▸ **What the task requires**: Only the lines below, from the one with "x).addr = x.addr)" through the one with "its parts. -/", are to be written out, exactly.

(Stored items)
###
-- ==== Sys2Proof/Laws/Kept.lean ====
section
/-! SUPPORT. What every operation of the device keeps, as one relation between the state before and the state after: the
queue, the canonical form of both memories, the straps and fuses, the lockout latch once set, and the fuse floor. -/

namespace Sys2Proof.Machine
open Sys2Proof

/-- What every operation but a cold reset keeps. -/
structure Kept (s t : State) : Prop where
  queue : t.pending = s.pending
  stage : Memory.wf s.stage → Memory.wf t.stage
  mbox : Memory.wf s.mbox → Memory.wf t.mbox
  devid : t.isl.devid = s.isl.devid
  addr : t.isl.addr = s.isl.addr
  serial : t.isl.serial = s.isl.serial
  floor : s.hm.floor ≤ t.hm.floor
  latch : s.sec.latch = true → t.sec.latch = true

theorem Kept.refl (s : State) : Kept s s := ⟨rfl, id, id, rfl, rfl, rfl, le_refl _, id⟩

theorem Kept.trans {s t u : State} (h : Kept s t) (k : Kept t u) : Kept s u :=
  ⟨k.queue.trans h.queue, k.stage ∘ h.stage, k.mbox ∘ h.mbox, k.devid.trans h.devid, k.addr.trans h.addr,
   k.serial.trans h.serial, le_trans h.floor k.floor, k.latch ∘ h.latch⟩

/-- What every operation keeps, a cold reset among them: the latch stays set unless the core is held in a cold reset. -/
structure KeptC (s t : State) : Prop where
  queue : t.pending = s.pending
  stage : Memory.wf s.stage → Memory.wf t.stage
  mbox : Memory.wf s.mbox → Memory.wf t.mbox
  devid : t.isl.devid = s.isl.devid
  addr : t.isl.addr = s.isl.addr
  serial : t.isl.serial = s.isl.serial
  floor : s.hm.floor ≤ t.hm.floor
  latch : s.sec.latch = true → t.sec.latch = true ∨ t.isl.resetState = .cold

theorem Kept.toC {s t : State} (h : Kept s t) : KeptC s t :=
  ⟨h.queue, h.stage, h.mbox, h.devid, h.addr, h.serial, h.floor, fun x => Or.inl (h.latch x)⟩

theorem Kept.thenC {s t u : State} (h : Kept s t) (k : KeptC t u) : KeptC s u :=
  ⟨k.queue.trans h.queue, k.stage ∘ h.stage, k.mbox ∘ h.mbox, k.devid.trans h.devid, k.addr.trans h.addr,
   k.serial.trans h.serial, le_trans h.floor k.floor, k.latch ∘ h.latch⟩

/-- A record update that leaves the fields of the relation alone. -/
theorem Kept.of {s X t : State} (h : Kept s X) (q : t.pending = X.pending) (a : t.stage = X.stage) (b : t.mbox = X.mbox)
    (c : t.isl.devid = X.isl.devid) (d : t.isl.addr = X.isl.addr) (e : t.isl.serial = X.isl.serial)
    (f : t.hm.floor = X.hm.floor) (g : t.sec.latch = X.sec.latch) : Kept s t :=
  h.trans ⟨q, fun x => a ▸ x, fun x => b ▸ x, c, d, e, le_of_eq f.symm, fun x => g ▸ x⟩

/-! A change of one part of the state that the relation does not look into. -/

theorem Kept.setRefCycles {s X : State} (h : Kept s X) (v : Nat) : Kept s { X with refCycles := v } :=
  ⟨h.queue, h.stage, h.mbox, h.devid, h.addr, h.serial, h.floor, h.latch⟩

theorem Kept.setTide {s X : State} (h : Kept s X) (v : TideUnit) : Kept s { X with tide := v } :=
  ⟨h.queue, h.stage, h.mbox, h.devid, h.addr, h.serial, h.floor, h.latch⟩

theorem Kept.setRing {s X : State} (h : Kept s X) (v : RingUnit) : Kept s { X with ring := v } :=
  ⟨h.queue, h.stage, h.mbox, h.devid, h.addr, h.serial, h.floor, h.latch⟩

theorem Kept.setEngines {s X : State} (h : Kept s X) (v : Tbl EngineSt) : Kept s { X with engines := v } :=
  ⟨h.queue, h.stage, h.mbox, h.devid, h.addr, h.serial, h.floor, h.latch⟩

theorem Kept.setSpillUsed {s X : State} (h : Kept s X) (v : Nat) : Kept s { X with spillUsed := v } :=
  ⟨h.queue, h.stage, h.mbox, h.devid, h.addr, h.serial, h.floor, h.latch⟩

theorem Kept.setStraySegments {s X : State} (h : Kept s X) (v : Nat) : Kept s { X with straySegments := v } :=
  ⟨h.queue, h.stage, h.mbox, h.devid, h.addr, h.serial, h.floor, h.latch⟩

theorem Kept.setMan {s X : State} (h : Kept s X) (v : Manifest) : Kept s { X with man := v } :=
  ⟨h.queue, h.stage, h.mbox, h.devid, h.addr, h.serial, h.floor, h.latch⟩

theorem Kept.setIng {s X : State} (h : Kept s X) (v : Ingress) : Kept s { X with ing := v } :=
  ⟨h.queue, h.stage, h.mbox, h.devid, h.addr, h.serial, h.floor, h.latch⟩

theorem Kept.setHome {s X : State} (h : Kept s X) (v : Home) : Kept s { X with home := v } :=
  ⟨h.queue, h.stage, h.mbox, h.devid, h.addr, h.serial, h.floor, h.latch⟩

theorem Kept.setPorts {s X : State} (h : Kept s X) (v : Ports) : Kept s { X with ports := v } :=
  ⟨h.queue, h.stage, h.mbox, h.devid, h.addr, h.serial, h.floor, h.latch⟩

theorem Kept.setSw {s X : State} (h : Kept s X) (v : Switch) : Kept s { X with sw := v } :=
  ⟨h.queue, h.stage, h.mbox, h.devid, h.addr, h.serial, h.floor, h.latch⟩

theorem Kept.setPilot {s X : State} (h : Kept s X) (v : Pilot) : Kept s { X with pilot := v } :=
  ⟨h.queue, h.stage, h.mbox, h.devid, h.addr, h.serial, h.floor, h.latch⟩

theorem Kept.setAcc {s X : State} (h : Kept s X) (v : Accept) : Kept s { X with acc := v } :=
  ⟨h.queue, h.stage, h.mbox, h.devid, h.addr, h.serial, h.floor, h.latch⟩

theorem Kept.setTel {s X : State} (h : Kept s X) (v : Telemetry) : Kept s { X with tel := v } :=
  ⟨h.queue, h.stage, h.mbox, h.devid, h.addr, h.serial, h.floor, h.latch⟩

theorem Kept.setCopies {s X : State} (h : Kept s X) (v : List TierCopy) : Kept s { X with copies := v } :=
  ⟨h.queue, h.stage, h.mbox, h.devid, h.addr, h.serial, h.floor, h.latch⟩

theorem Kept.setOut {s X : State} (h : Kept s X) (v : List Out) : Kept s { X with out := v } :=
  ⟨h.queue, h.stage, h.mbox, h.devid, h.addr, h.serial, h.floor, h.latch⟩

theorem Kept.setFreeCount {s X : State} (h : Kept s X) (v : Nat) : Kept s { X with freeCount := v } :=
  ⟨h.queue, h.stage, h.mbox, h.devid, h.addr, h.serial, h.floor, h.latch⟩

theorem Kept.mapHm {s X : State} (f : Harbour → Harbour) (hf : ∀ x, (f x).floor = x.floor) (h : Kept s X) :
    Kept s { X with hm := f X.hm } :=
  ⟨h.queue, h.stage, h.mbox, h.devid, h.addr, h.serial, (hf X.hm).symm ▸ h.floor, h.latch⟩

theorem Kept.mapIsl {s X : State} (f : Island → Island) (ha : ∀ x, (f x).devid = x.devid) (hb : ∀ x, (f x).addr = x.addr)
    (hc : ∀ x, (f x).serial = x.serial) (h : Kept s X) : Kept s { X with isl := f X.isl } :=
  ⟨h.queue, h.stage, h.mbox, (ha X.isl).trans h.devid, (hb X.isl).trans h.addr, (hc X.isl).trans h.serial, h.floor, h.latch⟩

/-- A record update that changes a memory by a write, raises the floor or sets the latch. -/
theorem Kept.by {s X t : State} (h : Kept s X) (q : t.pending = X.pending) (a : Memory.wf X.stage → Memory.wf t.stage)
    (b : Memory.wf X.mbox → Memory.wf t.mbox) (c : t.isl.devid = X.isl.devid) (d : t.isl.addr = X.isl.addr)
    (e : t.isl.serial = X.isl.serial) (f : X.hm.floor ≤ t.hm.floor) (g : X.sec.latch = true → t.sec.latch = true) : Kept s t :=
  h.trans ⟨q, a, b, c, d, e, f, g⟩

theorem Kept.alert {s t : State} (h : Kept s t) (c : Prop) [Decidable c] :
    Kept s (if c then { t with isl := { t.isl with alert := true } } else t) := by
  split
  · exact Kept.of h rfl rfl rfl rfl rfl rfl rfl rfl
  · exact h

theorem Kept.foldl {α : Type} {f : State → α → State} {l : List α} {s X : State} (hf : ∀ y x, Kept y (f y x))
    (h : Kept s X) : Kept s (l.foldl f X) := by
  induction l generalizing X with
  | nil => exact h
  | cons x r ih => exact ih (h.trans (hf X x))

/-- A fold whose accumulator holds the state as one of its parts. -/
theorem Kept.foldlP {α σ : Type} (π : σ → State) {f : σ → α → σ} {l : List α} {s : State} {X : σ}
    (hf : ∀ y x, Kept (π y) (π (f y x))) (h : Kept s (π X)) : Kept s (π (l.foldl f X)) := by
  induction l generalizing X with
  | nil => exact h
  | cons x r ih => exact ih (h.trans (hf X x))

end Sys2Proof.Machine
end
###
▸ **Reply**:
theorem Kept.mapIsl {s X : State} (f : Island → Island) (ha : ∀ x, (f x).devid = x.devid) (hb : ∀ x, (f x).addr = x.addr)
    (hc : ∀ x, (f x).serial = x.serial) (h : Kept s X) : Kept s { X with isl := f X.isl } :=
  ⟨h.queue, h.stage, h.mbox, (ha X.isl).trans h.devid, (hb X.isl).trans h.addr, (hc X.isl).trans h.serial, h.floor, h.latch⟩

/-- A record update that changes a memory by a write, raises the floor or sets the latch. -/
theorem Kept.by {s X t : State} (h : Kept s X) (q : t.pending = X.pending) (a : Memory.wf X.stage → Memory.wf t.stage)
    (b : Memory.wf X.mbox → Memory.wf t.mbox) (c : t.isl.devid = X.isl.devid) (d : t.isl.addr = X.isl.addr)
    (e : t.isl.serial = X.isl.serial) (f : X.hm.floor ≤ t.hm.floor) (g : X.sec.latch = true → t.sec.latch = true) : Kept s t :=
  h.trans ⟨q, a, b, c, d, e, f, g⟩

theorem Kept.alert {s t : State} (h : Kept s t) (c : Prop) [Decidable c] :
    Kept s (if c then { t with isl := { t.isl with alert := true } } else t) := by
  split
  · exact Kept.of h rfl rfl rfl rfl rfl rfl rfl rfl
  · exact h

theorem Kept.foldl {α : Type} {f : State → α → State} {l : List α} {s X : State} (hf : ∀ y x, Kept y (f y x))
    (h : Kept s X) : Kept s (l.foldl f X) := by
  induction l generalizing X with
  | nil => exact h
  | cons x r ih => exact ih (h.trans (hf X x))

/-- A fold whose accumulator holds the state as one of its parts. -/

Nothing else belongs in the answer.